Antigua has strongly rejected the WTO arbitrators’ decision about the level of damages – a decision that is made especially controversial given that one of the three panelists dissented from the opinion, a rare occurrence in WTO jurisprudence, and by their own admission that they were on “shaky grounds” in determining the level of damages. According to Antigua, by basing their analysis on the “most likely scenario of compliance” by the United States rather than the export opportunities foregone, the arbitrators were showing unfair sympathy to the American case. The Americans were pleased that the $21 million in annual damages was well below the figure sought by Antigua ($3.4 billion), but expressed concern over the form of retaliation authorized. The United States had originally argued that their restrictions were worth only $500,000 in damages.
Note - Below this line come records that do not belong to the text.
/-- Whether a bundle is a switch's table, which no course reaches (R271, R285). -/
def XBody.isTable (x : XBody) (eff : Nat) (sup : Bool) (b : Nat) : Bool :=
  decide ((x.bundles.getD b 0).toNat < 2 ^ 120) && (List.range 171).any fun k => decide (k < b) && match (x.bundles[b - 1 - k]?).map (decodeBundle eff sup) with
    | some (.ok nb) => nb.ops.any fun o => (match o.kind with | .switch _ _ _ _ n => decide (k < (n + 5) / 6) | _ => false)
    | _ => false
/-- The undefined bundle and slot of the course a group is about to begin (R284, R285). -/
def State.badCourse (s : State) (gid : GId) (g : Group) : Option (Nat × Nat) :=
  let x := s.curBody gid g
  let b := g.nat.bundle
  let eff := s.effOf gid
  let sup := s.supFunc gid g
  if !x.courseAt b then none
  else if x.isTable eff sup b then some (b, 3)
  else courseBad eff sup x (s.xbody gid g g.frame.func noResume) 96 23 b
/-- An undefined course does not begin (R286): its entry is discarded and translated again, once; then NATIVE_UNDEF at the course's WORD. -/
def State.refuseCourse (s : State) (gid : GId) (g : Group) (bad : Nat × Nat) : State :=
  let g1 := s.natSync gid g
  if g.nat.retried then s.raise gid g1 Code.nativeUndef noLane (BitVec.ofNat 64 bad.1) (BitVec.ofNat 32 bad.2)
  else
    let t := s.team gid.tid
    (s.discardEntry (classOf t.sock) g.nat.entry t.sock (bayOf t.core)).waitFetch gid { g1 with nat := { g.nat with retried := true } }

/-- Issues the bundle at which the running group stands on the native level (R252-R262, R284, R286); its entry may have been discarded (R225). -/
def State.issueNative (s : State) (gid : GId) (g : Group) : State :=
  let x := s.curBody gid g
  let b := g.nat.bundle
  let eff := s.effOf gid
  let sup := s.supFunc gid g
  if !((s.cache (classOf (s.team gid.tid).sock)).entries.any fun e => e.id == g.nat.entry) then s.waitFetch gid g
  else match s.badCourse gid g with
  | some bad => s.refuseCourse gid g bad
  | none =>
    match (x.bundles[b]?).map (decodeBundle eff sup) with
    | none => s.raise gid g Code.nativeUndef noLane (BitVec.ofNat 64 b) 3
    | some (.error k) => s.raise gid g Code.nativeUndef noLane (BitVec.ofNat 64 b) (BitVec.ofNat 32 k)
    | some (.ok nb) =>
      if nb.sync && !g.nat.met then s.arriveMeeting gid g (match x.waitPoint b with | some p => p.word | none => 0)
      else match s.preview gid g x eff sup with
        | .error t => t
        | .ok s1 => s1.runBundle gid ((s1.group gid).getD g) x nb

/-- BUNDLE_ISSUE: the next bundle of the group that issues; a group on the Flinal level goes on the native level at its point first, where its entries hold one (R247). -/
def execBundleIssue (gid : GId) (s : State) : Out :=
  .next (if s.cur != some gid then s
    else match s.group gid with
    | none => s
    | some g =>
      if g.nat.on then s.issueNative gid g
      else match s.toNative gid g with
        | some g1 => ({ s.setGroup gid g1 with fresh := s.fresh + 32 }).issueNative gid g1
        | none => s)

/-- RESULT_WRITEBACK (R257, R259): the oldest outstanding result of a group is written; a group parked at a W bundle goes on once none is left. -/
def execResultWriteback (gid : GId) (s : State) : Out :=
  .next (match s.group gid with
    | none => s
    | some g => match g.nat.pend with
      | [] => s
      | p :: ps =>
        let w := { g.nat.land p with pend := ps }
        s.setGroup gid { g with nat := w, status := if g.status == .wmark && ps.isEmpty then .ready else g.status })

-- lock-step meetings (R292-R295) ---------------------------------------------

/-- Whether a member of a quad is settled for a meeting (R293); one that keeps its cluster is in an issue. -/
def State.settledFor (s : State) (m : Meeting) (i : Nat) : Bool :=
  match s.group ⟨m.tid, i⟩ with
  | none => true
  | some g => m.arrived.contains i || m.issued.contains i || !(g.status == .ready || g.status == .lock || g.status == .stall)
/-- Members of a meeting in ascending cluster order. -/
def Meeting.members (m : Meeting) : List Nat := sortBy (fun a b => decide (a ≤ b)) m.arrived
/-- Whether a quad's open meeting has met: every member is settled. -/
def State.meetingMet (s : State) (m : Meeting) : Bool := (List.range 4).all fun k => s.settledFor m (4 * m.quad + k)
/-- The open meeting of a quad: the first. -/
def Core.openMeeting (c : Core) (tid quad : Nat) : Option Meeting := c.meetings.find? fun m => m.tid == tid && m.quad == quad
/-- Whether a cluster issues no new course since a meeting with a participant on it has met (R294). -/
def State.meetingHolds (s : State) (sock core cluster : Nat) : Bool :=
  let c := s.core sock core
  c.meetings.any fun m => c.openMeeting m.tid m.quad == some m && s.meetingMet m && m.arrived.any fun i => i % 4 == cluster
/-- Whether a participant's cluster is in another group's issue. -/
def State.clusterBusy (s : State) (m : Meeting) : Bool :=
  let t := s.team m.tid
  let busy (x : GId) : Bool := (s.team x.tid).sock == t.sock && (s.team x.tid).core == t.core && m.arrived.any fun i => i % 4 == x.g % 4
  (match s.cur with | some x => busy x | none => false)
  || s.teams.any fun p => (List.range p.2.groups.length).any fun i => s.statusOf ⟨p.1, i⟩ == .stall && busy ⟨p.1, i⟩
Notwithstanding the back-and-forth over the amount of sanctions, a couple of problems remain. First, who is to say how much it is worth to, say, download illegally a new CD or movie. Is it equivalent to the market value of buying a legal copy of the material? Or is it worth the cost of the download itself (less than a penny, I imagine). That is important because the WTO would limit Antigua to $21 million fairly strictly, and the U.S., under instruction from Hollywood and the software industry, would be expected to pounce if they saw the limit violated. There is also the question of whether Antigua would be able to export the fruits of its copyright violation to other countries and “earn” the $21 million that way.

While this is not the first time that the WTO has sanctioned violating intellectual property protections by suspending obligations under (that first came in March 2000, when the WTO gave Ecuador permission to suspend TRIPS obligations to the tune of $201 million in their dispute over European banana tariffs), the authorization has never been “actioned.” And, if the U.S. comes to its senses and begins to allow its citizens to gamble online freely, this case may not bring that to fruition either.